With that lets get to the recipe. I hope you enjoy this as much as we did. This cake is so bright and flavorful. It was as fun to look at as it was to eat.
Blood Orange Loaf Cake
1 c (2 sticks) soft unsalted butter
1 1/2 c granulated sugar
2 TBSP blood orange zest (zest of 1 medium orange)
1 c juice of blood orange (2 medium oranges)
1/2 tsp baking powder
1 tsp salt
2 c all purpose flour
1/4 c milk
For the glaze:
1 c powdered sugar
1/2 c blood orange juice (juice from 1 orange)
Preheat oven to 350f (180c). Prepare a 9x5 loaf pan by spraying with avocado oil and sprinkling with granulated sugar. Set aside.
To a small mixing bowl add 1 1/2 c sugar and 2 TBSP blood orange zest. using your hands rub the zest into the sugar till it has the consistency of wet sand. This releases oils from the zest creating a more powerful citrus flavor.
To a medium mixing bowl add butter and sugar mixture. Cream together for about 3 minutes till fluffy and turn a light pale color. Add in eggs and mix again for another 3 minutes getting it back to that fluffy texture and pale color. Add in salt and baking powder and mix till combined. Then add in blood orange juice and whisk together.

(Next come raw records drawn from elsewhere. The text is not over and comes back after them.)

-- ==== Sys2Proof/Tests/Slice0.lean ====
section
/-! SUPPORT. The model's own tests: what WellFormed refuses, every constructor's word decoded, one or two vectors of
95_test_vectors.md for each operation (byte 0 with the default parameters), and a witness for every statement's
hypotheses. -/

namespace Sys2Proof.Tests

open Sys2Proof.Machine

/-! WellFormed refuses an ill-formed term of each check. -/

theorem test_default_config_well_formed : defaultConfig.WellFormed := by decide
theorem test_opcode_clash_rffreq_paconfig : ¬({ defaultConfig with opcRffreq := 0x95 } : Config).WellFormed := by decide
theorem test_opcode_clash_rffreq_tcxomode : ¬({ defaultConfig with opcRffreq := 0x97 } : Config).WellFormed := by decide
theorem test_opcode_clash_paconfig_tcxomode : ¬({ defaultConfig with opcPaconfig := 0x97 } : Config).WellFormed := by decide
theorem test_regmode_codes_equal : ¬({ defaultConfig with regmodeCode0 := 0x01 } : Config).WellFormed := by decide
theorem test_ocp_codes_equal : ¬({ defaultConfig with ocpCode1 := 0x18 } : Config).WellFormed := by decide
theorem test_millivolts_2_too_low : ¬({ defaultConfig with tcxoMv2 := 1600 } : Config).WellFormed := by decide
theorem test_millivolts_2_too_high : ¬({ defaultConfig with tcxoMv2 := 3300 } : Config).WellFormed := by decide
theorem test_millivolts_3_too_low : ¬({ defaultConfig with tcxoMv3 := 1600 } : Config).WellFormed := by decide
theorem test_millivolts_3_too_high : ¬({ defaultConfig with tcxoMv3 := 3300 } : Config).WellFormed := by decide
theorem test_millivolts_4_too_low : ¬({ defaultConfig with tcxoMv4 := 1600 } : Config).WellFormed := by decide
theorem test_millivolts_4_too_high : ¬({ defaultConfig with tcxoMv4 := 3300 } : Config).WellFormed := by decide
theorem test_millivolts_5_too_low : ¬({ defaultConfig with tcxoMv5 := 1600 } : Config).WellFormed := by decide
theorem test_millivolts_5_too_high : ¬({ defaultConfig with tcxoMv5 := 3300 } : Config).WellFormed := by decide
theorem test_millivolts_6_too_low : ¬({ defaultConfig with tcxoMv6 := 1600 } : Config).WellFormed := by decide
theorem test_millivolts_6_too_high : ¬({ defaultConfig with tcxoMv6 := 3300 } : Config).WellFormed := by decide
theorem test_layout_rffreq_wrong_opcode : (Instr.bufferRffreq 0x95 0).wellFormed defaultConfig = false := by decide
theorem test_layout_paconfig_wrong_opcode : (Instr.bufferPaconfig 0x86 1 0 .hp 0x01).wellFormed defaultConfig = false := by decide
theorem test_layout_paconfig_wrong_reserved : (Instr.bufferPaconfig 0x95 1 0 .hp 0x00).wellFormed defaultConfig = false := by decide
theorem test_layout_tcxomode_wrong_opcode : (Instr.bufferTcxomode 0x86 .volts1pt6 0).wellFormed defaultConfig = false := by decide

/-! Decoding: one word per constructor. A request word is written `opsel`, five buffer bytes, four `arg` bytes
(30_encoding.md R37); those of 95_test_vectors.md part 3 are marked with their program line. Ignored bits are ones in
some, to show that they are ignored. -/

theorem test_decode_rffreqFromBits : decodeTableWord 80 0x10FFFFFFFFFF39300001 = some (.rffreqFromBits 0x39300001) := by decide
/-- 95_test_vectors.md P3 t0. -/
theorem test_decode_rffreqFromFrequency : decodeTableWord 80 0x1100000000003689CAC0 = some (.rffreqFromFrequency 915000000) := by decide
/-- 95_test_vectors.md P6 t1. -/
theorem test_decode_rffreqFreq : decodeTableWord 80 0x12861B20000100000000 = some (.rffreqFreq ⟨0x86, 0x1B, 0x20, 0x00, 0x01⟩) := by decide
theorem test_decode_rffreqAsSlice : decodeTableWord 80 0x138639300000FFFFFFFF = some (.rffreqAsSlice ⟨0x86, 0x39, 0x30, 0x00, 0x00⟩) := by decide
theorem test_decode_rffreqF433 : decodeTableWord 80 0x14FFFFFFFFFFFFFFFFFF = some .rffreqF433 := by decide
theorem test_decode_rffreqF868 : decodeTableWord 80 0x15000000000000000000 = some .rffreqF868 := by decide
/-- 95_test_vectors.md P3 t1. -/
theorem test_decode_rffreqF915 : decodeTableWord 80 0x16000000000000000000 = some .rffreqF915 := by decide
/-- 95_test_vectors.md P1 t0. -/
theorem test_decode_paconfigNew : decodeTableWord 80 0x20000000000000000000 = some .paconfigNew := by decide
/-- 95_test_vectors.md P4 t4. -/
theorem test_decode_paconfigSetPaDutyCycle : decodeTableWord 80 0x2195070301010000000C = some (.paconfigSetPaDutyCycle ⟨0x95, 0x07, 0x03, 0x01, 0x01⟩ 0x0C) := by decide
theorem test_decode_paconfigSetHpMax : decodeTableWord 80 0x22863930000000FFFFFF = some (.paconfigSetHpMax ⟨0x86, 0x39, 0x30, 0x00, 0x00⟩ 0xFF) := by decide
/-- 95_test_vectors.md P4 t3. -/
theorem test_decode_paconfigSetPa : decodeTableWord 80 0x23950703000100000001 = some (.paconfigSetPa ⟨0x95, 0x07, 0x03, 0x00, 0x01⟩ .lp) := by decide
/-- 95_test_vectors.md P1 t4. -/
theorem test_decode_paconfigAsSlice : decodeTableWord 80 0x24950203000100000000 = some (.paconfigAsSlice ⟨0x95, 0x02, 0x03, 0x00, 0x01⟩) := by decide
/-- 95_test_vectors.md P2 t0. -/
theorem test_decode_tcxomodeNew : decodeTableWord 80 0x30000000000000000000 = some .tcxomodeNew := by decide
/-- 95_test_vectors.md P4 t7. -/
theorem test_decode_tcxomodeSetTcxoTrim : decodeTableWord 80 0x31970012345600000007 = some (.tcxomodeSetTcxoTrim ⟨0x97, 0x00, 0x12, 0x34, 0x56⟩ .volts3pt3) := by decide
/-- 95_test_vectors.md P4 t6. -/
theorem test_decode_tcxomodeSetTimeout : decodeTableWord 80 0x329700000000FF123456 = some (.tcxomodeSetTimeout ⟨0x97, 0x00, 0x00, 0x00, 0x00⟩ 0xFF123456) := by decide
/-- 95_test_vectors.md P2 t3. -/
theorem test_decode_tcxomodeAsSlice : decodeTableWord 80 0x33970112345600000000 = some (.tcxomodeAsSlice ⟨0x97, 0x01, 0x12, 0x34, 0x56⟩) := by decide
theorem test_decode_packettypeFromBits : decodeTableWord 80 0x40000000000000000107 = some (.packettypeFromBits 0x07) := by decide
theorem test_decode_packettypeBits : decodeTableWord 80 0x41000000000000000006 = some (.packettypeBits .pt2) := by decide
theorem test_decode_paselBits : decodeTableWord 80 0x42000000000000000001 = some (.paselBits .lp) := by decide
/-- 95_test_vectors.md P5 t4. -/
theorem test_decode_paselCmp : decodeTableWord 80 0x43000000000000000100 = some (.paselCmp .hp .lp) := by decide
theorem test_decode_regmodeBits : decodeTableWord 80 0x44000000000000000001 = some (.regmodeBits .rm1) := by decide
theorem test_decode_ocpBits : decodeTableWord 80 0x45000000000000000001 = some (.ocpBits .ocp1) := by decide
theorem test_decode_tcxotrimBits : decodeTableWord 80 0x46000000000000000005 = some (.tcxotrimBits .volts2pt7) := by decide
theorem test_decode_tcxotrimAsMillivolts : decodeTableWord 80 0x4700000000000000000E = some (.tcxotrimAsMillivolts .volts3pt0) := by decide
theorem test_decode_bufferRffreq : decodeTableWord 40 0x8639300000 = some (.bufferRffreq 0x86 0x39300000) := by decide
theorem test_decode_bufferPaconfig : decodeTableWord 40 0x9502030101 = some (.bufferPaconfig 0x95 2 3 .lp 0x01) := by decide
theorem test_decode_bufferTcxomode : decodeTableWord 40 0x9701123456 = some (.bufferTcxomode 0x97 .volts1pt7 0x123456) := by decide
theorem test_decode_reserved_select : decodeTableWord 80 0x99000000000000001234 = none := by decide
theorem test_decode_layout_nonzero_upper_bits : decodeTableWord 40 0x9512030101 = none := by decide
theorem test_decode_no_other_length : decodeTableWord 32 0x10 = none := by decide
theorem test_encode_pasel_cmp : encode (.paselCmp .hp .lp) = .req 0x43000000000000000100 := by decide
theorem test_encode_layout_paconfig : encode (.bufferPaconfig 0x95 2 3 .lp 0x01) = .cmd5 0x9502030101 := by decide

/-! One step from reset with a request word presented: the response. -/

/-- The response to a request word presented to the machine as it is after reset. -/
def answerTo (w : Nat) : Option Response := responseOf (State.reset.withFetchWord 80 w)

/-- A response that carries a buffer. -/
def withBuf (b : Buf40) : Option Response := some ⟨b, 0, false, false⟩

/-- A response that carries a scalar. -/
def withRes (v : Word) : Option Response := some ⟨.zero, v, false, false⟩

Add half the flour folding into the batter. Alternate adding in the milk and mix just till combined. Add the rest of the flour and fold in gently being sure not over mix (for more information on this be sure to read the post)
Add batter to your loaf pan and bake for 40-45 minutes. Once it is fully baked (poke with a metal prong if soft crumbs come out it is done) take out of the oven and allow to cool for 10 minutes before turning the loaf out of the pan. I love this trick for a clean release every time. Let cake cool completely before adding glaze.
While cake cools mix together the powdered sugar and blood orange. You want it to be the consistency of Elmer's glue. Add more powdered sugar to thicken it and more blood orange juice to make it thinner. Por on top of cooled cake. Slice and enjoy. I especially love this recipe for a Sunday brunch or lazy Saturday morning.